Data Platforms: The ODP, HAWQ on Hortonworks, and an Update to Pivotal Big Data Suite
On the topic of data platforms, industry announcements flew out of Hadoop Summit 2015 in Europe. To date, the Open Data Platform (ODP) members include GE, Hortonworks, IBM, Infosys, International TELCO, Pivotal, SAS, Altiscale, Capgemini, CenturyLink, EMC, PLDT, Splunk, Teradata, Verizon, VMware, and WANdisco.

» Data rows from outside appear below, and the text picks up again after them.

-- ==== Sys2Proof/Machine/CmdPwr.lean ====
section
/-! DEFINITION. Meanings of the power commands (18_power_states.md). -/

namespace Sys2Proof.Machine

open Sys2Proof

-- ## Idle gating

/-- Gating discards the local contents of a domain; PD_LUN keeps its weights, and the counts stay (R497, R529). -/
def State.discardLocal (s : State) (d : Nat) : State :=
  match d with
  | 6 => { s with hwk := { s.hwk.discardProblems with praline := [], results := [], descs := [] } }
  | 7 => { s with lun := s.lun.restart false }
  | 8 => { s with gns := { s.gns with channels := [], queue := [], recording := none, recorded := [], searching := none } }
  | 9 => { s with cnd := { s.cnd with channels := [] } }
  | _ => s

/-- DOMAIN_IDLE_EXPIRE (R496, R497). -/
def execDomainIdleExpire (domain : BitVec 4) (s : State) : Host.Outcome State Fault Refusal :=
  .next (if s.edgesRun && s.pwr.due domain.toNat then
      let r := s.pwr.gate domain.toNat
      ({ s with pwr := r.1 }.discardLocal domain.toNat).raise r.2
    else s)

-- ## Orders

/-- What the entry checks of Table 18.4 read. -/
def State.pwrView (s : State) : PwrView :=
  { watchPresent := match s.sch.sched with | some x => x.header.flags.getLsbD 0 | none => false
    switchPending := decide (s.sch.inactive.phase = .pending)
    solo := decide (s.pai.role = .solo)
    joining := decide (s.pai.role = .joining) || decide (s.pai.role = .shadow) || decide (s.pai.join ≠ .none)
    atRest := decide (s.ctl.mode = .standby) && s.ctl.winches.all (fun (p : Nat × WinchSt) => decide (p.2.mode = .stop))
    timeBusy := s.tim.pending.isSome || s.tim.arm.isSome }

/-- The opcode of POWER_CMD (Table 14.3), and the detail of its refusal (R500). -/
def opPowerCmd : Half := 0x0052
def powerRefused : Word := 0x00001102

/-- POWER_CMD in its union (R499, R500): BAD_REQUEST, a refusal of Table 18.4, or what `f` does. -/
def State.powerOrder (s : State) (op : Nat) (flags address : Byte) (alarm : Long) (f : WakeCfg → PwrSt → PwrR) : CmdR :=
  if !orderOk op flags address alarm s.tim.now then (s, stBadRequest, 0)
  else match orderRefusal s.pwrView op (flags.getLsbD 0) with
    | some (block, cause) =>
      let r := s.pwr.refuse op block cause
      ({ s with pwr := r.1 }.raise r.2, stRefused, powerRefused)
    | none =>
      let r := f (wakeOf flags address alarm) s.pwr
      applied (({ s with pwr := r.1 }.raise r.2).powerUp)

/-- POWER_RUN (R501): a pending entry is cancelled; domains that RUN needs are powered (R497). -/
def execPowerRun (h : HostRef) (flags address : Byte) (alarm : Long) (s : State) : Host.Outcome State Fault Refusal :=
  .next (s.unionCmd h opPowerCmd (fun a => a.powerOrder 1 flags address alarm (fun w p => p.program false w 0)))

/-- POWER_WATCH (R500, R501). -/
def execPowerWatch (h : HostRef) (flags address : Byte) (alarm : Long) (s : State) : Host.Outcome State Fault Refusal :=
  .next (s.unionCmd h opPowerCmd (fun a => a.powerOrder 2 flags address alarm (fun w p => p.program true w 0)))

/-- POWER_CHRYSALIS (R500, R504). -/
def execPowerChrysalis (h : HostRef) (flags address : Byte) (alarm : Long) (s : State) : Host.Outcome State Fault Refusal :=
  .next (s.unionCmd h opPowerCmd (fun a =>
    a.powerOrder 3 flags address alarm (fun w p => p.order .chrysalis h.session w a.beat.n.toNat)))

/-- POWER_COCOON (R500, R504). -/
def execPowerCocoon (h : HostRef) (flags address : Byte) (alarm : Long) (s : State) : Host.Outcome State Fault Refusal :=
  .next (s.unionCmd h opPowerCmd (fun a =>
    a.powerOrder 4 flags address alarm (fun w p => p.order .cocoon h.session w a.beat.n.toNat)))

/-- Table 18.5: the answer of a block to the handshake.  `calWriting`: Luna is writing a calibration record. -/
def State.handshakeOf (s : State) (block : Nat) (calWriting : Bool) : HsAnswer :=
  match block with
  | 0x02 => if s.hst.nvmBusy || decide (s.sch.inactive.phase = .loading) || decide (s.sch.inactive.phase = .verify) then .refuse 8 else .ack
  | 0x08 => if calWriting then .delay else .ack
  | 0x10 => if s.rcd.queue = [] then .ack else .delay
  | 0x12 => if s.svc.grant.isSome then .delay else .ack
  | _ => .ack

/-- HANDSHAKE_ANSWER (R504): the block under question answers. -/
def execHandshakeAnswer (calWriting : Bool) (s : State) : Host.Outcome State Fault Refusal :=
  .next (match s.pwr.entry with
    | some e =>
      if s.awake then
        let r := s.pwr.answer (s.handshakeOf e.block calWriting)
        { s with pwr := r.1 }.raise r.2
      else s
    | none => s)

/-- HANDSHAKE_TIMEOUT (R504): the delays together reach 10 ms. -/
def execHandshakeTimeout (s : State) : Host.Outcome State Fault Refusal :=
  .next (if s.awake then let r := s.pwr.timeout; { s with pwr := r.1 }.raise r.2 else s)

-- ## Programs

/-- The change to WATCH (R501, R502, R192): DP mode STANDBY, no thrust, and no stream sampled until a burst. -/
def State.enterWatch (s : State) : State :=
  let c := s.ctl.watchStandby
  let devs := Tab.mapVals AlcDev.start s.alc.devices (fun (d : AlcDev) => { d with thrust := 0 })
  let chans := Tab.mapVals GnsCh.zero s.gns.channels (fun (ch : GnsCh) => { ch with wasTrack := decide (ch.state = .track) })
  { s with
    sch := { s.sch with watch := true }, ctl := c.1, alc := { s.alc with zero := true, flags := setBit s.alc.flags 10, devices := devs }
    gns := { s.gns with channels := chans, powered := false, burst := false } }.raise c.2

/-- The change to RUN (R501): the DP mode stays; the channels start again as at a burst. -/
def State.enterRun (s : State) : State :=
  { s with
    sch := { s.sch with watch := false }
    gns := { s.gns with powered := true, burst := false, queue := [], recording := none, recorded := [], searching := none } }.burstChannels

/-- PROGRAM_SWITCH (R27, R501): at the first round boundary at least 2 beats after the order. -/
def execProgramSwitch (s : State) : Host.Outcome State Fault Refusal :=
  .next (if s.atBoundary then
      match s.pwr.progDue with
      | some x =>
        let r := s.pwr.switch x s.beatNo
        let a := { s with pwr := r.1 }.raise r.2
        if x.toWatch then a.enterWatch else a.enterRun
      | none => s
    else s)

-- ## Entry

/-- The conservation snapshot of a round boundary at which no beat runs (R41, R505). -/
def State.roundSnapshot (s : State) : State :=
  { s with
    rcd := { s.rcd with ledgerSnap := s.rcd.ledger }, fbu := s.fbu.snapshot, hst := s.hst.snapshotLedgers
    beat := { s.beat with ledgerSnap := s.beat.ledgers } }

/-- The levels at which the PWM and GPIO pads are latched (R511). -/
def OutBlk.padLevels (o : OutBlk) (gate : Bool) : Tab PinVal :=
  ((List.range 112).filter (fun k => decide (16 ≤ k))).foldl (fun (t : Tab PinVal) k => Tab.set .hiz t k (o.pinOf k gate)) []

/-- The time keeper falls asleep (Table 4.2): its sources are lost with their interfaces, and it is in HOLDOVER on wake. -/
def TimSt.sleep (t : TimSt) : TimSt :=
  { t with state := .holdover, selected := none, arm := none, pending := none, sources := [], settled := false, ppsOut := none, holdBeats := 0
           flHoldover := true }

/-- A channel falls asleep: frames whose windows never come are aborted WINDOW, and the rates are detected anew on wake (Table 3.7). -/
def ChanSt.sleep (c : ChanSt) : ChanSt :=
  { (c.settleAll (c.pending ++ c.current.toList ++ c.staged) (some .window)) with
    pending := [], current := none, staged := [], openWindow := none, mode := .listen, runNom := (0, 0), runDat := (0, 0)
    detNom := none, detDat := none, seenNom := 0, seenDat := 0, activity := false, forceNext := false, recovering := none }

/-- In Cocoon the AOUT pins are high impedance (R511). -/
def OutBlk.floatAout (o : OutBlk) : OutBlk :=
  { o with outputs := Tab.modifyAll OutSt.zero o.outputs (List.range 16) (fun _ (x : OutSt) => { x with pin := .hiz }) }

/-- Every session closes on entry (R401, R505); what waits to enter a capture set goes with them. -/
def State.closeSessions (s : State) : State :=
  let a := (List.range 16).foldl (fun (x : State) k => x.closeSession (k + 1) 3) s
  { a with hst := { a.hst with openQueue := [], toApply := [] } }

/-- Step 6 of R505: clocks stop.  What completed for the edge that no capture takes is discarded RESTART (R43), and the claim and the
link end. -/
def State.stopClocks (s : State) : State :=
  { s with
    beat := { s.beat.dropCollected with live := false }, sch := { s.sch with running := false }, tim := s.tim.sleep
    fbu := { s.fbu with channels := Tab.modifyAll ChanSt.zero s.fbu.channels (Tab.keys s.fbu.channels) (fun _ c => c.sleep) }
    pai := { s.pai.restart with link := .down, lanes := 0, txSeq := 0, rxSeq := 0, unacked := [], passes := 0 } }

/-- LOW_POWER_ENTRY (R505, R511): at edge E, in place of a beat.  The order is R505's: snapshot, fail values and safe pairs off, the
claim stops, the pads are latched, the sessions close, clocks stop. -/
def State.enterLowPower (s : State) (e : PendEntry) : State :=
  let n := s.beatNo + 1
  let a := ({ s with beat := { s.beat with n := BitVec.ofNat 64 n } }.reach (n * 1000000)).roundSnapshot
  let o := a.out.withdraw.lowPower
  let b := ({ a with out := o.1 }.raise o.2).applySaf a.saf.lowPower
  let c := { b with pai := b.pai.stopToggle }.closeGate (s.pai.gate s.tim.now)
  let d := c.closeSessions
  let p := d.pwr.enter e n (c.out.padLevels (c.pai.gate c.tim.now)) c.tim.ppsOut.isSome
  let f := d.raise p.2
  let g := { f with pwr := p.1 }.stopClocks
  if e.mode = .cocoon then { g with out := g.out.floatAout } else g

def execLowPowerEntry (s : State) : Host.Outcome State Fault Refusal :=
  .next (if s.edgesRun && s.beat.live && s.beat.closes (s.beatNo + 1) then
      match s.pwr.entryDue with
      | some e => s.enterLowPower e
      | none => s
    else s)

-- ## Wake

/-- A wake source fires at `t` (R503, R507, R510): in Watch a Solo device returns to RUN, in Chrysalis or Cocoon the device wakes. -/
def State.wake (s : State) (source t : Nat) : State :=
  if s.img.powered && s.pwr.armedFor source then
    match s.pwr.mode with
    | .watch =>
      if s.pai.role = .solo && !(s.pwr.prog.any (fun p => !p.toWatch)) then
        let r := s.pwr.wakeWatch source
        ({ s with pwr := r.1 }.raise r.2).powerUp
      else s
    | .chrysalis =>
      let p := s.pai.startTraining
      ({ s.reach t with pwr := s.pwr.wakeSleep source t, pai := p.1 }).raise p.2
    | .cocoon => { s with pwr := s.pwr.wakeSleep source t }
    | .run => s
  else s

/-- WAKE_PORT_MATCH (R507, R508): an address on the wake port; another than WAKE_ADDR is not acknowledged. -/
def execWakePortMatch (address : BitVec 7) (t : Nat) (s : State) : Host.Outcome State Fault Refusal :=
  .next (if address = s.pwr.armed.addr then s.wake 1 t else s)

/-- WAKE_PIN (R507): WAKE_IN has held a level for 10 µs. -/
def execWakePin (low : Bool) (t : Nat) (s : State) : Host.Outcome State Fault Refusal :=
  .next (if low = s.pwr.armed.pinLow then s.wake 2 t else s)

/-- The first edge at least 2 ms after a wake event (R509). -/
def firstEdge (wake : Nat) : Nat := (wake + 2999999) / 1000000 * 1000000

/-- The blocks at the first beat after Chrysalis (R162, R196, R509): Solo, chains flushed, channels in SEARCH, buses and handshakes as at a
first beat. -/
def State.wakeBlocks (s : State) : State :=
  let a : State :=
    { s with
      sch := { s.sch with running := true }, cnd := s.cnd.wake, ctl := { s.ctl with prevSlack := none, joyMiss := none }
      gns := { s.gns with queue := [], recording := none, recorded := [], searching := none, burst := false, powered := !s.sch.watch } }
  let b := (List.range 384).foldl (fun (x : State) c => if (x.gns.ch c).state = .idle then x else x.research c) a
  b.leaveListen

/-- CHRYSALIS_FIRST_BEAT (R509): the schedule goes on with the edge at device time `t`, its BEAT_EDGE. -/
def execChrysalisFirstBeat (t : Nat) (s : State) : Host.Outcome State Fault Refusal :=
  .next (match s.pwr.mode, s.pwr.wakeAt with
    | .chrysalis, some w =>
      if s.img.powered && decide (t = firstEdge w) then
        let p := s.pwr.woken t s.sch.watch
        let a := s.reach t
        let b : State := { a with pwr := p.1, beat := { a.beat.prepare t with n := BitVec.ofNat 64 (t / 1000000) } }
        let c := (b.raise p.2).wakeBlocks
        { c with beat := { c.beat with n := c.beat.n - 1 } }
      else s
    | _, _ => s)

/-- PAD_RELEASE_DIRECT (R512): a write of 1 to PWR_PADREL.DIRECT. -/
def execPadReleaseDirect (who : Who) (s : State) : Host.Outcome State Fault Refusal :=
  .next (if s.awake then (s.accessed who 0x11 0x24).padRelease who 1 else s)

/-- PAD_RELEASE_ANN (R512): a write of 1 to PWR_PADREL.ANN. -/
def execPadReleaseAnn (who : Who) (s : State) : Host.Outcome State Fault Refusal :=
  .next (if s.awake then (s.accessed who 0x11 0x24).padRelease who 2 else s)

end Sys2Proof.Machine
end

Pivotal made big, back-to-back news headlines on several fronts with regards to data. First, we now officially support Pivotal HAWQ, our SQL on Hadoop engine running on Hortonworks Data Platform and it works in the Hortonworks Sandbox with some detailed instructions on deploying via Apache Ambar. At EMC World 2015, Pivotal made a splash with open-source-based improvements to Pivotal Big Data Suite. Then, they announced Pivotal HD 3.0, now aligned with the ODP core. This included updates to many Apache™ elements, including HDFS, YARN, Ambari, Pig, Hive, HBase, Zookeeper, Oozie, Nagios, Ganglia, Ranger, Knox, Tez, and Spark.

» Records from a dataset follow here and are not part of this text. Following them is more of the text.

/-- R284, R285, R291, R292, R295: the functions that the union and STORE of the allocator's slot apply to each device. -/
def Obligations.AllocationRules : Prop :=
  (∀ (d : AlcDev) (k : Nat) (c : AlcDevCfg) (read : FieldReader),
    (∀ v, c.statusField ≠ 0 → read c.statusField c.fbSide = some v → v.1.testBit 1 = true →
      (d.state = .available ∨ d.state = .locked → (d.update k c read).1.state = .lost ∧ (d.update k c read).1.reason = 1 ∧
        (d.update k c read).2 = [(0x0901, [wordN k, 1, wordN d.state.code])]) ∧
      (d.state = .lost → (d.update k c read).1.state = .lost)) ∧
    (d.state = .lost → d.reason ≠ 4 → (d.update k c read).1.state = .lost) ∧
    (d.state = .lost → d.reason = 4 → c.statusField ≠ 0 → c.fbField = 0 →
      ((d.update k c read).1.state = .available ↔ ∃ v, read c.statusField c.fbSide = some v ∧ v.1.testBit 0 = true ∧ v.1.testBit 1 = false))) ∧
  (∀ (d : AlcDev) (c : AlcDevCfg) (inV : DevState) (x : List Int) (pin : Bool),
    (d.state = .lost → (postDevice d c inV x pin).thrust = 0 ∧ (postDevice d c inV x pin).angle = d.angle ∧ (holdDevice d c pin).thrust = 0) ∧
    (d.state ≠ .lost → -(devRev c) ≤ d.thrust → d.thrust ≤ one31 → 0 ≤ devDt c →
      (-(devRev c) ≤ (postDevice d c inV x pin).thrust ∧ (postDevice d c inV x pin).thrust ≤ one31 ∧
        ((postDevice d c inV x pin).thrust - d.thrust).natAbs ≤ (devDt c).natAbs) ∧
      ((holdDevice d c pin).thrust - d.thrust).natAbs ≤ (devDt c).natAbs)) ∧
  (∀ (a : AlcSt) (vs : List VariantEntry), (∃ v ∈ vs, v.id = 0 ∧ v.lossMask = 0 ∧ v.lockMask = 0) →
    ∃ v ∈ vs, v.id = (a.select vs).1 ∧ a.usable v = true)

/-- R301, R305, R309, R311, R315, R319, R321 to R324: COMPENSATOR_OP. -/
def Obligations.CompensatorWork : Prop :=
  (∀ (s : State) (op : OpRun), s.engineReady op →
    (∀ (k : Nat) (c : SlotCfg), s.ctl.slotCfg k = some c → slotDue c s.beat.n.toNat = true → bits c.input 31 28 ≠ 5 →
      ∃ t, exec (.compensatorOp op (.runSlots [k])) s = .next t ∧ (∀ j, j ≠ k → t.ctl.slot j = s.ctl.slot j) ∧ t.ctl.demand = s.ctl.demand ∧
        let input := if c.tag = 2 then s.ctl.localInput s.pub.ctl c.input s.pub.beat.toNat s.slotExt else s.ctl.input c.input s.beat.n.toNat s.slotExt
        let x := (t.ctl.slot k).x
        let o := s.ctl.slot k
        (input = none → x = o.x ∧ (t.ctl.slot k).flags.getLsbD 4 = true) ∧ (∀ v, input = some v → x = satS 32 v) ∧
        (t.ctl.slot k).runs = o.runs + 1 ∧
        let y := clampI c.stateMin c.stateMax (satS 48 (slotAcc c.order.toNat o.coefs x o.xh o.yh))
        (t.ctl.slot k).out = clampI c.outMin c.outMax y ∧
        (c.flags.getLsbD 1 = false → (t.ctl.slot k).ys = y ∧ (t.ctl.slot k).xh = (x :: o.xh).take 3 ∧ (t.ctl.slot k).yh = (y :: o.yh).take 3)) ∧
    (∃ t, exec (.compensatorOp op .law) s = .next t ∧ t.ctl.mode = s.ctl.mode ∧ t.ctl.slots = s.ctl.slots ∧
      ∀ d, d < 3 → s.ctl.table ≠ none →
        (autoIn s.ctl.mode d = false → joyIn s.ctl.mode d = false → t.ctl.demand.getD d 0 = 0) ∧
        (∀ x, s.ctl.table = some x → joyIn s.ctl.mode d = true →
          let p := s.ctl.joy.getD d 0 * ((x.joyScale.getD d 0).toNat : Int)
          p.natAbs < 2 ^ 45 → (t.ctl.demand.getD d 0 * 32768 - p).natAbs < 32768)) ∧
    (∃ t, exec (.compensatorOp op .loops) s = .next t ∧ t.ctl.demand = s.ctl.demand ∧
      ∀ x, s.ctl.table = some x →
        (∀ w f, x.winches[w]? = some f →
          let v := Tab.get WinchSt.zero t.ctl.winches w
          v.demand.natAbs ≤ f.speedMax.toNat ∧ (v.mode = .stop → v.demand = 0) ∧
          (s.estView.motionLost = true → v.mode ≠ .ahc ∧ v.mode ≠ .ahcTension)) ∧
        (∀ k f, x.stabs[k]? = some f →
          let v := Tab.get StabSt.zero t.ctl.stabs k
          (v.enabled = false → v.demand = 0) ∧ (f.kind = 1 → s.estView.velU.natAbs < f.minSpeed.toNat → v.gated = true ∧ v.demand = 0))) ∧
    (∃ t, exec (.compensatorOp op .begin_) s = .next t ∧ (s.sch.watch = true → s.ctl.waiting = [] → t.ctl.mode = .standby)) ∧
    (∃ t, exec (.compensatorOp op .advance) s = .next t ∧ t.ctl.mode = s.ctl.mode ∧ t.ctl.slots = s.ctl.slots)) ∧
  (∀ len s sd vmax amax edone : Int, 0 ≤ amax →
    let r := rampStep len s sd vmax amax edone
    (r.2.1 - sd).natAbs ≤ (rndDiv (amax * 65536) 1000).natAbs ∧ (sd.natAbs ≤ vmax.toNat → r.2.1.natAbs ≤ vmax.toNat))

Real-Time Big Data: Pivotal GemFire, Stock Prediction Architectures, and 5 Terabytes of Memory
Since Pivotal GemFire, well known as a distributed in-memory database, was pushed out into the open source world as Project Geode last month, several really cool things happened. The website and project source code moved over to the Apache ™ incubator. Some excellent, new content has been put out there—a series of videos on the architecture, a concise history about the problems GemFire was built so solve, and a pointer to a great talk given by Pivotal GemFire’s chief architect on in-memory data grids.
GE also released a performance study white paper on Pivotal GemFire, proving that it is truly industrial strength using a cluster of 46 machines and 5 terabytes of memory to ingest data at a rate of 100,000 time series data points per second over 5 days.